Dataset -
/-- Symbols 512 and 511 of slot 0, an exhausted register and one that is not. -/
theorem witness_ChunkEncodingsComeInThrees :
    (∃ u, decodeSlot 0 (slots (started [0]) [only 513 512]) = .ok (512, u)) ∧
    (∃ u, decodeSlot 0 (slots (started [0]) [only 512 511]) = .ok (511, u)) ∧ (2 : BitVec 10) ≠ 1 := by
  refine ⟨?_, ?_, by decide⟩
  · exact ⟨(slots (started [0]) [only 513 512]).advance 1, by
      rw [decodeSlot_ok]
      exact ⟨modelFor (only 513 512), 0, 1, rfl, by decide, by decide +kernel, rfl⟩⟩
  · exact ⟨(slots (started [0]) [only 512 511]).advance 1, by
      rw [decodeSlot_ok]
      exact ⟨modelFor (only 512 511), 0, 1, rfl, by decide, by decide +kernel, rfl⟩⟩

theorem witness_OneBlockLevelIsItsPaletteEntries :
    (oneBlock [0]).err = false ∧ (oneBlock [0]).activity = .idle ∧ (oneBlock [0]).cfg.wf = true ∧
    8 ≤ (oneBlock [0]).cfg.dstMemSize ∧ (oneBlock [0]).modelValid 0 = true ∧ (oneBlock [0]).modelValid 1 = true ∧
    (oneBlock [0]).modelValid 2 = true ∧ Memory.read (oneBlock [0]).ce 0 = some 0x12345678 ∧
    Memory.read (oneBlock [0]).cs 0 = some 0x9ABCDEF0 ∧
    ∃ u, decodeSeq (oneBlock [0]) [0, 1, 2, 2, 2, 2] = .ok ([0, 0, 0, 0, 0, 0], u) :=
  ⟨rfl, rfl, by decide +kernel, by decide, rfl, rfl, rfl, by decide, by decide, _, rfl⟩

theorem witness_SubcodesSetTheIndices :
    (referring [0x80]).activity = .refgrp ⟨0, ⟨2, 0, 0⟩, ⟨0, 0, 0⟩, [⟨⟨1, 0, 0⟩, 0⟩, ⟨⟨3, 0, 0⟩, 2⟩], 0, [⟨0, 1, 1⟩]⟩ ∧
    (referring [0x80]).planes .refgrp = [.c] ∧ 0 < (referring [0x80]).epCount .c ∧
    (referring [0x80]).cfg.diagRuleGiven = true ∧ (∃ u, decodeSeq (referring [0x80]) [1] = .ok ([1], u)) ∧
    ∃ ep diag, (ep, diag) = diagonalAnswers (referring [0x80]) ⟨0, 1, 1⟩
      ⟨0, ⟨2, 0, 0⟩, ⟨0, 0, 0⟩, [⟨⟨1, 0, 0⟩, 0⟩, ⟨⟨3, 0, 0⟩, 2⟩], 0, [⟨0, 1, 1⟩]⟩ [.c] :=
  ⟨by decide +kernel, by decide, by decide, rfl, ⟨_, rfl⟩, _, _, rfl⟩

theorem witness_DiagonalNeedsItsRule :
    { referring [0] with cfg := { Config.default with diagRuleGiven := false } }.activity =
      .refgrp ⟨0, ⟨2, 0, 0⟩, ⟨0, 0, 0⟩, [⟨⟨1, 0, 0⟩, 0⟩, ⟨⟨3, 0, 0⟩, 2⟩], 0, [⟨0, 1, 1⟩]⟩ := by decide +kernel

/-- Symbols 256 and 255 of slot 0; blocks of every kind of position. -/
theorem witness_SubcodesAreUnpacked :
    (∃ u, decodeSlot 0 (slots (started [0]) [only 257 256]) = .ok (256, u)) ∧
    (∃ u, decodeSlot 0 (slots (started [0]) [only 256 255]) = .ok (255, u)) ∧
    (∀ pos ∈ [(⟨0, 0, 0⟩ : BlockPos), ⟨5, 2, 4⟩], pos.y % 2 = 0 ∧ pos.x % 2 = 0) ∧
    (⟨0, 0, 1⟩ : BlockPos).x % 2 = 1 ∧ (⟨0, 1, 0⟩ : BlockPos).y % 2 = 1 := by
  refine ⟨?_, ?_, by decide, by decide, by decide⟩
  · exact ⟨(slots (started [0]) [only 257 256]).advance 1, by
      rw [decodeSlot_ok]
      exact ⟨modelFor (only 257 256), 0, 1, rfl, by decide, by decide +kernel, rfl⟩⟩
  · exact ⟨(slots (started [0]) [only 256 255]).advance 1, by
      rw [decodeSlot_ok]
      exact ⟨modelFor (only 256 255), 0, 1, rfl, by decide, by decide +kernel, rfl⟩⟩

/-- One selector symbol at the count of the palette, one below it, and a selector delta. -/
theorem witness_BlocksEndWithTheirSelectors :
    let s (sel : Nat) : State := { oneBlock [0] with
      models := (slots (started [0]) [[1], [1], only 2 sel]).models
      activity := .refgrp ⟨0, ⟨0, 0, 0⟩, ⟨0, 0, 0⟩, [⟨⟨0, 0, 0⟩, 0⟩, ⟨⟨0, 0, 0⟩, 0⟩], 0, [⟨0, 0, 0⟩, ⟨0, 0, 1⟩]⟩ }
    ((s 1).firstCheck .refgrp = none ∧ (s 1).cfg.wf = true ∧ (s 1).planes .refgrp = [.c] ∧
      0 < (s 1).faces.toNat ∧ (s 1).palettesWritten .c ∧ (0 : Half).toNat < (s 1).epCount .c) ∧
    (∃ u, decodeSeq (s 1) [2] = .ok ([1], u) ∧ (s 1).cfg.rgSelDelta = false ∧ (s 1).selCount .c ≤ 1) ∧
    (∃ u, decodeSeq (s 0) [2] = .ok ([0], u) ∧ 0 < (s 0).selCount .c ∧ (s 0).visible 0 0 = true) ∧
    ∃ u, decodeSeq { s 1 with cfg := { Config.default with rgSelDelta := true } } [2] = .ok ([1], u) :=
  ⟨⟨by decide +kernel, by decide +kernel, by decide +kernel, by decide, ⟨by decide, by decide⟩, by decide⟩,
    ⟨_, rfl, rfl, by decide⟩, ⟨_, rfl, by decide, by decide⟩, ⟨_, rfl⟩⟩

theorem witness_DeltasWrapByTheTrueRemainder : 0 < 65535 ∧ 65535 ≤ 65535 ∧ [8191, 8191] ≠ [] := by decide

theorem witness_UnpackWritesOnlyItsFaces :
    (State.reset.firstCheck .chunk ≠ none ∧ ∃ t, exec .unpackChunk State.reset = .next t) ∧
    ((oneBlock [0]).dxtFormat ∧ (oneBlock [0]).firstCheck .refgrp = none ∧
      ∃ t, exec .unpackRefgrp (oneBlock [0]) = .next t ∧ t.err = false) ∧
    (oneBlock [0]).faces.toNat * (oneBlock [0]).dstSize.toNat ≤ 8 ∧ 0 < (oneBlock [0]).bx ∧ 0 < (oneBlock [0]).by' ∧
    ¬ (oneBlock [0]).inVisibleBlock 8 := by
  refine ⟨⟨by decide, _, rfl⟩, ⟨.inl rfl, by decide +kernel, next_of_after (by decide +kernel)⟩, by decide, by decide,
    by decide, ?_⟩
  rintro ⟨f, x, y, hf, hx, hy, h1, h2⟩
  have hf : f < 1 := hf
  have hx : x < 1 := hx
  have hy : y < 1 := hy
  interval_cases f
  interval_cases x
  interval_cases y
  exact absurd h2 (by decide)

/-- A next state, a fault and a refusal, of any instruction and of an unpack command; the first slot none reads. -/
theorem witness_CommandsNeverReadDst :
    (∃ t, exec .unpackChunk (oneBlock [0]) = .next t ∧ t.err = false) ∧
    exec (.huffBuild 0 1) State.reset = .fault (.unwrittenRead .cl 0) ∧
    exec .refDiagonal { referring [0] with cfg := { Config.default with diagRuleGiven := false } } =
      .refused .diagRuleNotGiven ∧
    exec .unpackChunk { oneBlock [0] with ce := [] } = .fault (.unwrittenRead .ce 0) ∧
    exec .unpackRefgrp { oneBlock [0] with
      models := (slots (oneBlock [0]) [[0, 0, 1]]).models, cfg := { Config.default with diagRuleGiven := false } } =
      .refused .diagRuleNotGiven ∧ 5 ≤ 5 :=
  ⟨next_of_after (by decide +kernel), rfl, rfl, rfl, rfl, le_refl 5⟩

/-! #### The host's side -/

/-- Writes to the first writable register and to the last offset of the window; reads likewise; a reader whose views
show it; accesses that are misaligned, too narrow, and past the window. -/
theorem witness_RegisterWindowHolds :
    (pending (.write .reg 4 32 0xFFFFFFFF)).pending = .write .reg 4 32 0xFFFFFFFF :: [] ∧
    (pending (.write .reg 0xFC 32 1)).activity = .idle ∧ (0xFC : Nat) < 256 ∧ 0xFC % 4 = 0 ∧
    (pending (.read .reg 0 32)).pending = .read .reg 0 32 :: [] ∧ (started [0xA5]).br.valid = true ∧
    (pending (.read .reg 2 32)).pending = .read .reg 2 32 :: [] ∧ 2 % 4 ≠ 0 ∧
    (pending (.write .reg 0 16 1)).pending = .write .reg 0 16 1 :: [] ∧ 16 ≠ 32 ∧
    (pending (.read .reg 256 32)).pending = .read .reg 256 32 :: [] ∧ 256 % 4 = 0 := by decide

/-- Another width, the first address past a space, the last address of each space. -/
theorem witness_HostMemoriesHoldWhatIsWritten :
    16 ≠ unitWidth .src ∧ spaceSize State.reset.cfg .aSel ≤ 3 * 65535 ∧
    (∀ e ∈ [(Space.src, 2 ^ 32 - 1), (.dst, 2 ^ 32 - 1), (.cl, 8191), (.ce, 65534), (.cs, 65534), (.ae, 65534),
      (.aSel, 3 * 65535 - 1)], e.1 ≠ .reg ∧ e.2 < spaceSize State.reset.cfg e.1) ∧
    { State.reset with pending := [.write .cl 8191 8 5, .read .cl 8191 8] }.activity = .idle := by decide

theorem witness_SourceWriteStopsTheReader :
    (pending (.write .src (2 ^ 32 - 1) 8 0xFF)).activity = .idle ∧ (pending (.write .src (2 ^ 32 - 1) 8 0xFF)).err = false ∧
    2 ^ 32 - 1 < (pending (.write .src (2 ^ 32 - 1) 8 0xFF)).cfg.srcSize ∧
    (let s := { pending (.write .reg 0 32 0x01000000) with arg1 := 1 }
     s.br.valid = false ∧ ∃ t, step s = .next t ∧ t.br.valid = true) :=
  ⟨by decide, by decide, by decide, by decide, _, rfl, rfl⟩

end Sys2Proof.Tests
end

The task - Within the entries above, report how many lines include "modelValid", and keep the answer to the number.

Result below - 2